### Assignment
Using the listing that follows, report how many lines include the word "finishReq", and add no other words.

### Data for review
"""

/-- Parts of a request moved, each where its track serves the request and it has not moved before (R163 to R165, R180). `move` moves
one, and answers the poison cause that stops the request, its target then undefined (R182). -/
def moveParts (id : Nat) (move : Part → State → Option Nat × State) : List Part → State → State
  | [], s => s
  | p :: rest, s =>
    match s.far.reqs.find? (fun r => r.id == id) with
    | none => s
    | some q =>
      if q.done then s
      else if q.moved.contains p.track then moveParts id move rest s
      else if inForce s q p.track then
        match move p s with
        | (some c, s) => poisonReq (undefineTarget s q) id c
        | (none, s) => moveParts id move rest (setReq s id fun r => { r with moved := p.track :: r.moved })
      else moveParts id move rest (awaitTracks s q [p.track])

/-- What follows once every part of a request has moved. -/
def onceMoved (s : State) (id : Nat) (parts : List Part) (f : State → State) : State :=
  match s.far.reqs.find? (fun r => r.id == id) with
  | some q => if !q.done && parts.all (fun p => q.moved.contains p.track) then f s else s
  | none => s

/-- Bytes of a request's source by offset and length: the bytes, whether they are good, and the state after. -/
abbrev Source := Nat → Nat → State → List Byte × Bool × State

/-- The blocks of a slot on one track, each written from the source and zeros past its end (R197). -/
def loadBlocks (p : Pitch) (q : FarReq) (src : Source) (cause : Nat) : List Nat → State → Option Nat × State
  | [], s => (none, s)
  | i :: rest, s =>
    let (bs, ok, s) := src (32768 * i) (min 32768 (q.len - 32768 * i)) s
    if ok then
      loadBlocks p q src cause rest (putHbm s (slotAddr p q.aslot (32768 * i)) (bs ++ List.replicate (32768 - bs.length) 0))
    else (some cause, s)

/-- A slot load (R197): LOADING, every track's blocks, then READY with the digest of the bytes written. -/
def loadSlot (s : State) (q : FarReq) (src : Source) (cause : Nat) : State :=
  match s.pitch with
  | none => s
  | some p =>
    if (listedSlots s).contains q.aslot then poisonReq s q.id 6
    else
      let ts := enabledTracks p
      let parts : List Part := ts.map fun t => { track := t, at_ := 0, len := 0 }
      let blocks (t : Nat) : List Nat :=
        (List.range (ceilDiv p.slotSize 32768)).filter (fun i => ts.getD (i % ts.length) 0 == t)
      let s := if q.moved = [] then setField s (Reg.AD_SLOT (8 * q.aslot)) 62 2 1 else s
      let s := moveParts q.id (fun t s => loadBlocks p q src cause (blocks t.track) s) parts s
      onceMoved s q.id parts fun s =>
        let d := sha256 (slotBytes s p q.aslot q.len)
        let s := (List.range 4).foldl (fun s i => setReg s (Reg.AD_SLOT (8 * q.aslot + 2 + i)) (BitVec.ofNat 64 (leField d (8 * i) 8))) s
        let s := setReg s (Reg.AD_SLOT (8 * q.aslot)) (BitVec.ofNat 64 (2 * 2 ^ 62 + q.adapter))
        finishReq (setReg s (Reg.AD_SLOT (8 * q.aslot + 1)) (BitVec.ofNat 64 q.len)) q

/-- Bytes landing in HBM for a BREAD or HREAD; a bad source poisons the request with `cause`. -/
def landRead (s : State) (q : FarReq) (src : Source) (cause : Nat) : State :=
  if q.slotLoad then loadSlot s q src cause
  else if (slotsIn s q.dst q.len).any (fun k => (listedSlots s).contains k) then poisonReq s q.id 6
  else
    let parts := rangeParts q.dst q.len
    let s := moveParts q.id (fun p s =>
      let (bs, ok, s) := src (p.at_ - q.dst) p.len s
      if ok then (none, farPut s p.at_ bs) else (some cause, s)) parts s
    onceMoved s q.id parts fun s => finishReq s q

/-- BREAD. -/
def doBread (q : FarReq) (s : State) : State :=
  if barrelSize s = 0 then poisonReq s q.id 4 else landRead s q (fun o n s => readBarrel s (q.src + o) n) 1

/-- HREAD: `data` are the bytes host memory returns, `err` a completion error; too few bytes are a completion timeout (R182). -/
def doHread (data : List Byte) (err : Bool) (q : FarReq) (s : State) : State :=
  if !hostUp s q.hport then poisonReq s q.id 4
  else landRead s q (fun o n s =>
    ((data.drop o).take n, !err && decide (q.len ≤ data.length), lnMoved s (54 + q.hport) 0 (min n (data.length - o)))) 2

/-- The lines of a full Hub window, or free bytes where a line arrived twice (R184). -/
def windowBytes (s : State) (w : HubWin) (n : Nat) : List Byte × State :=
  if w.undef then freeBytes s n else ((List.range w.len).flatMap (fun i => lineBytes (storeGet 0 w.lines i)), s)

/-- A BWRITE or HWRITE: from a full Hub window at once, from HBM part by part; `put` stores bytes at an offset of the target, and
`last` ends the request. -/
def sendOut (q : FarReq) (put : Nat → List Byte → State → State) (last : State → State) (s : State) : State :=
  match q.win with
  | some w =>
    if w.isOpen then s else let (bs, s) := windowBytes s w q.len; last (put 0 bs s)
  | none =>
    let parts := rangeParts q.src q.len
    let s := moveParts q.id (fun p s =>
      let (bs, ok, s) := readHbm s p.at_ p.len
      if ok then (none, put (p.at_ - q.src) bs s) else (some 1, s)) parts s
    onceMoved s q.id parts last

"""

### Exercise output
2